COVID Interruptus: How Gwen LA Pivoted from a High-End Restaurant to Daily Market
Thousands of bananas. Hundreds of eggs. Bunches of herbs. This is what the customers of the high-end restaurant Gwen LA want today.
Just a mere two months ago, customers of the restaurant in the heart of Hollywood, wanted something entirely different.
Just past where the curbside delivery sign stands now, at the entrance to Gwen LA is a retail butcher’s counter described by the Pulitzer Prize winning food writer Jonathon Gold in a 2017 review as “a display of Victorian lavishness …there is nothing in Los Angeles quite like the display case at Gwen LA.” Past that is a beautiful space in which Michelin star chef Curtis Stone served a nightly 16-bite tasting menu.
Gwen’s customers still wanted the steak, of course. As Gold wrote, “…everything about the restaurant primes you for steak. That 12-ounce Blackmore Farms New York strip you have your eye on is an extra $185,” he wrote. But you will eventually order that steak because,” as Gold wrote, “Gwen is kind of built around the idea of Fear of Missing Out.”

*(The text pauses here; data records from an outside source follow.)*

-- ==== Sys2Proof/Laws/KeepExec.lean ====
section
/-!
SUPPORT. Every command, after its elapsed time, answers a next state that keeps what Keep names.
-/

namespace Sys2Proof.Machine
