-- ==== Sys2Proof/Laws/State.lean ====
section
/-!
SUPPORT. What each update of a part of the state leaves of every other part, and that the part reads as written.
-/

namespace Sys2Proof.Machine

@[simp] theorem State.setTenant_pending (s : State) (t : Nat) (x : Tenant) : (s.setTenant t x).pending = s.pending := rfl
@[simp] theorem State.setTenant_clk (s : State) (t : Nat) (x : Tenant) : (s.setTenant t x).clk = s.clk := rfl
@[simp] theorem State.setTenant_free (s : State) (t : Nat) (x : Tenant) : (s.setTenant t x).free = s.free := rfl
@[simp] theorem State.setTenant_nextId (s : State) (t : Nat) (x : Tenant) : (s.setTenant t x).nextId = s.nextId := rfl
@[simp] theorem State.setTenant_env (s : State) (t : Nat) (x : Tenant) : (s.setTenant t x).env = s.env := rfl
@[simp] theorem State.setTenant_mem (s : State) (t : Nat) (x : Tenant) : (s.setTenant t x).mem = s.mem := rfl
@[simp] theorem State.setTenant_rdata (s : State) (t : Nat) (x : Tenant) : (s.setTenant t x).rdata = s.rdata := rfl
@[simp] theorem State.setTenant_ident (s : State) (t : Nat) (x : Tenant) : (s.setTenant t x).ident = s.ident := rfl
@[simp] theorem State.setTenant_image (s : State) (t : Nat) (x : Tenant) : (s.setTenant t x).image = s.image := rfl
@[simp] theorem State.setTenant_tim (s : State) (t : Nat) (x : Tenant) : (s.setTenant t x).tim = s.tim := rfl
@[simp] theorem State.setTenant_isl (s : State) (t : Nat) (x : Tenant) : (s.setTenant t x).isl = s.isl := rfl
@[simp] theorem State.setTenant_gates (s : State) (t : Nat) (x : Tenant) : (s.setTenant t x).gates = s.gates := rfl
@[simp] theorem State.setTenant_inflight (s : State) (t : Nat) (x : Tenant) : (s.setTenant t x).inflight = s.inflight := rfl
@[simp] theorem State.setTenant_rr (s : State) (t : Nat) (x : Tenant) : (s.setTenant t x).rr = s.rr := rfl
@[simp] theorem State.setTenant_que (s : State) (t : Nat) (x : Tenant) : (s.setTenant t x).que = s.que := rfl
@[simp] theorem State.setTenant_vis (s : State) (t : Nat) (x : Tenant) : (s.setTenant t x).vis = s.vis := rfl
@[simp] theorem State.setTenant_marks (s : State) (t : Nat) (x : Tenant) : (s.setTenant t x).marks = s.marks := rfl
@[simp] theorem State.setTenant_led (s : State) (t : Nat) (x : Tenant) : (s.setTenant t x).led = s.led := rfl
@[simp] theorem State.setTenant_pow (s : State) (t : Nat) (x : Tenant) : (s.setTenant t x).pow = s.pow := rfl
@[simp] theorem State.setTenant_chan (s : State) (t : Nat) (x : Tenant) : (s.setTenant t x).chan = s.chan := rfl
@[simp] theorem State.setTenant_pur (s : State) (t : Nat) (x : Tenant) : (s.setTenant t x).pur = s.pur := rfl
@[simp] theorem State.setTenant_yar (s : State) (t : Nat) (x : Tenant) : (s.setTenant t x).yar = s.yar := rfl
@[simp] theorem State.setTenant_flt (s : State) (t : Nat) (x : Tenant) : (s.setTenant t x).flt = s.flt := rfl
@[simp] theorem State.setTenant_fio (s : State) (t : Nat) (x : Tenant) : (s.setTenant t x).fio = s.fio := rfl
@[simp] theorem State.setTenant_mea (s : State) (t : Nat) (x : Tenant) : (s.setTenant t x).mea = s.mea := rfl
@[simp] theorem State.setTenant_aud (s : State) (t : Nat) (x : Tenant) : (s.setTenant t x).aud = s.aud := rfl
@[simp] theorem State.setTenant_net (s : State) (t : Nat) (x : Tenant) : (s.setTenant t x).net = s.net := rfl
@[simp] theorem State.setTenant_tsn (s : State) (t : Nat) (x : Tenant) : (s.setTenant t x).tsn = s.tsn := rfl
@[simp] theorem State.setTenant_bus (s : State) (t : Nat) (x : Tenant) : (s.setTenant t x).bus = s.bus := rfl
@[simp] theorem State.setTenant_gwy (s : State) (t : Nat) (x : Tenant) : (s.setTenant t x).gwy = s.gwy := rfl
@[simp] theorem State.setTenant_nmg (s : State) (t : Nat) (x : Tenant) : (s.setTenant t x).nmg = s.nmg := rfl
@[simp] theorem State.setTenant_cpu (s : State) (t : Nat) (x : Tenant) : (s.setTenant t x).cpu = s.cpu := rfl
@[simp] theorem State.setTenant_vlt (s : State) (t : Nat) (x : Tenant) : (s.setTenant t x).vlt = s.vlt := rfl
@[simp] theorem State.setTenant_sto (s : State) (t : Nat) (x : Tenant) : (s.setTenant t x).sto = s.sto := rfl
@[simp] theorem State.setTenant_img (s : State) (t : Nat) (x : Tenant) : (s.setTenant t x).img = s.img := rfl
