-- ==== Sys2Proof/Tests/Slice0.lean ====
section
/-!
SUPPORT. Tests: what WellFormed refuses, the worked examples of the spec, and, for every statement with hypotheses, states
and operands that meet them (witness_…).
-/

set_option linter.unusedVariables false
set_option Elab.async false

namespace Sys2Proof.Tests
open Sys2Proof Machine

/-! ### What WellFormed refuses, one ill-formed term for each check -/

def anEth : EthFrame := { dst := 6, src := 2, etype := 0x800 }
def aMsg : RingMsg := { src := 1, kind := 0, dst := 2 }

theorem test_wf_packet : Instr.wf (.sysEcho {} { tenant := 31, params := [1] }) = true ∧
    Instr.wf (.sysEcho {} { tenant := 32 }) = false ∧ Instr.wf (.sysEcho {} { tenant := 0, seq := 0x10000 }) = false ∧
    Instr.wf (.sysEcho {} { tenant := 0, version := 16 }) = false ∧
    Instr.wf (.sysEcho {} { tenant := 0, notBefore := 2 ^ 48 }) = false ∧
    Instr.wf (.sysEcho {} { tenant := 0, params := List.replicate 1021 0 }) = false := by decide +kernel

theorem test_wf_functions : Instr.wf (.forcedShutdown {} (.island 9)) = false ∧
    Instr.wf (.forcedShutdown {} (.port 14)) = false ∧ Instr.wf (.forcedShutdown {} (.can 12)) = false ∧
    Instr.wf (.forcedShutdown {} (.lin 8)) = false ∧ Instr.wf (.forcedShutdown {} (.part 8)) = false ∧
    Instr.wf (.gateListSwitch {} (.port 16)) = false ∧ Instr.wf (.gateListSwitch {} (.stream 32)) = false := by decide

theorem test_wf_frames : Instr.wf (.carriageFrameReceived {} { port := 14, src := 0, bytes := [] }) = false ∧
    Instr.wf (.carriageFrameReceived {} { port := 0, src := 2 ^ 48, bytes := [] }) = false ∧
    Instr.wf (.frameReceived {} [{ port := 14, frame := anEth }]) = false ∧
    Instr.wf (.frameReceived {} [{ port := 0, frame := { anEth with dst := 2 ^ 48 } }]) = false ∧
    Instr.wf (.frameReceived {} [{ port := 0, frame := { anEth with src := 2 ^ 48 } }]) = false ∧
    Instr.wf (.frameReceived {} [{ port := 0, frame := { anEth with etype := 2 ^ 16 } }]) = false ∧
    Instr.wf (.frameReceived {} [{ port := 0, frame := { anEth with vlan := some (2 ^ 16) } }]) = false ∧
    Instr.wf (.frameReceived {} [{ port := 0, frame := { anEth with rtag := some (2 ^ 16) } }]) = false := by decide

theorem test_wf_bus_frames : Instr.wf (.canFrameReceived {} 12 { id := 5 } 0) = false ∧
    Instr.wf (.canFrameReceived {} 0 { id := 2 ^ 11 } 0) = false ∧
    Instr.wf (.canFrameReceived {} 0 { id := 2 ^ 29, ext := true } 0) = false ∧
    Instr.wf (.canFrameReceived {} 0 { id := 5, fmt := 3 } 0) = false ∧
    (CanFrame.wf { id := 5, fmt := 2, data := List.replicate 2049 0 }) = false ∧
    Instr.wf (.acfPduReceived {} { port := 16, streamId := 0, seqNum := 0, msgs := [] }) = false ∧
    Instr.wf (.acfPduReceived {} { port := 0, streamId := 2 ^ 64, seqNum := 0, msgs := [] }) = false ∧
    Instr.wf (.acfPduReceived {} { port := 0, streamId := 0, seqNum := 256, msgs := [] }) = false := by decide +kernel

theorem test_wf_ring_messages : Instr.wf (.ringMessageReceived {} 14 aMsg) = false ∧
    Instr.wf (.ringMessageReceived {} 0 { aMsg with src := 256 }) = false ∧
    Instr.wf (.ringMessageReceived {} 0 { aMsg with kind := 8 }) = false ∧
    Instr.wf (.ringMessageReceived {} 0 { aMsg with dst := 256 }) = false ∧
    Instr.wf (.ringMessageReceived {} 0 { aMsg with round := 256 }) = false := by decide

What was a playful and deft way to end a review, became a real fear of missing out when all restaurants in Los Angeles were ordered closed on March 15.
And then another fear set in. What to do now? Stone also runs the restaurant Maude (for which he was given the Michelin star) and a busy catering and event division, Curtis Stone Events.
Right before the shutdown, Morgan Smith, Director of Events, was at Catersource in Las Vegas. “As the news began to build of Covid-19, we thought maybe we’d have to let go of hourly people and the full-time team would work all the positions as the restaurant,” Morgan recalls. “We had no idea what would really happen.”
WHAT REALLY HAPPENED
Gwen LA became the enterprise’s saving grace. Because it had the butcher shop, it could remain open as a market. “People were panic buying and spending a lot of money,” Morgan says. “Curtis made the suggestion to put all our produce out as well.” Immediately Morgan pulled all other displays and created a farmer’s market.
“Word-of-mouth spread quickly,” Morgan says. “Then Curtis put together basket options, and I emailed that option out to his friends. The response was great, and consistent. So we kept putting it out to larger parts of our list. Our chef just started cooking and did not stop. We worked two weeks starting around the clock.”
Gwen already had a newsletter it sent out to its list for specials from the butcher’s cases. Morgan used that template and added the daily specials, the produce market prices and the cooking instructions.
“It was a way for me to put all the information one place,” she says. But the system was tough on her. Daily orders came into her email by 3 p.m. for deliveries or pick up the following day.
“All I could do was receive the order and send the receipt,” she says. “There was no customization or personality to it, just processing is all as fast as I could.” And it left her no time to strategize for the future.
A month into the new normal and they now have a website up for the market built by Curtis’ brother, Luke Stone who is in lock down in Australia. “We went live with it as soon as possible. There are still things to work out,” Morgan says, “But people are very patient. And my stress level is now manageable. Everyone can now order and pay on their own and I can begin thinking of what we want to do in the near and far future.”
“I even have analytics now, so I can see just how many bananas we are selling,” Morgan, says, laughing. “I’m amazed at how many!”
For the most part, she says, the business model they have now will remain for a while and been a great way to stay connected to and even build community. To better serve them, Morgan is looking for ways to make this business model more efficient for the short term. She’s also looking at different packaging options and add-ons such as cocktail pairings.
Morgan thinks one way as the overseer of the food to-go system. She thinks another way as Director of Events and muses that when things open, Gwen is in a good position with a loyal business community and a private dining room. But she’s looking for ways to capture the event business, to stay top-of-mind but it’s difficult when so many things are unforeseen. “Some clients are saying end of September for event, but that’s difficult to envision,” she says.
Upstairs event kitchen before Covid-19
For herself personally, she’s learned a lot from this experience. “We are all thinking differently about how we approach time. What have I been running do hard and fast at? I’d like to find a way to live slower yet still be productive.”
Reflection is something that comes naturally during this time and Morgan recalled that this time last year everyone from Curtis Stone Events was at Coachella. “We were doing things then, such a using Square, that we are doing now. We were even wearing bandanas for the dust.”
Proving that in crisis, as in life, every experience is simply a stepping stone to prepare us, even if we have no idea what’s coming next.
THREE BRAND THERAPY BUSINESS TIPS WE CAN TAKE FROM GWEN LA’S PIVOT
1. In this economy, fast is better than perfect. He or she who dares wins.
2. Pivot from where you are and who you are. Know your strengths and take decisive action.
3. Ease and solve your customer’s pain points. In this case, the needs of a high-end customer that wanted a more personal grocery shopping experience during this crisis were met.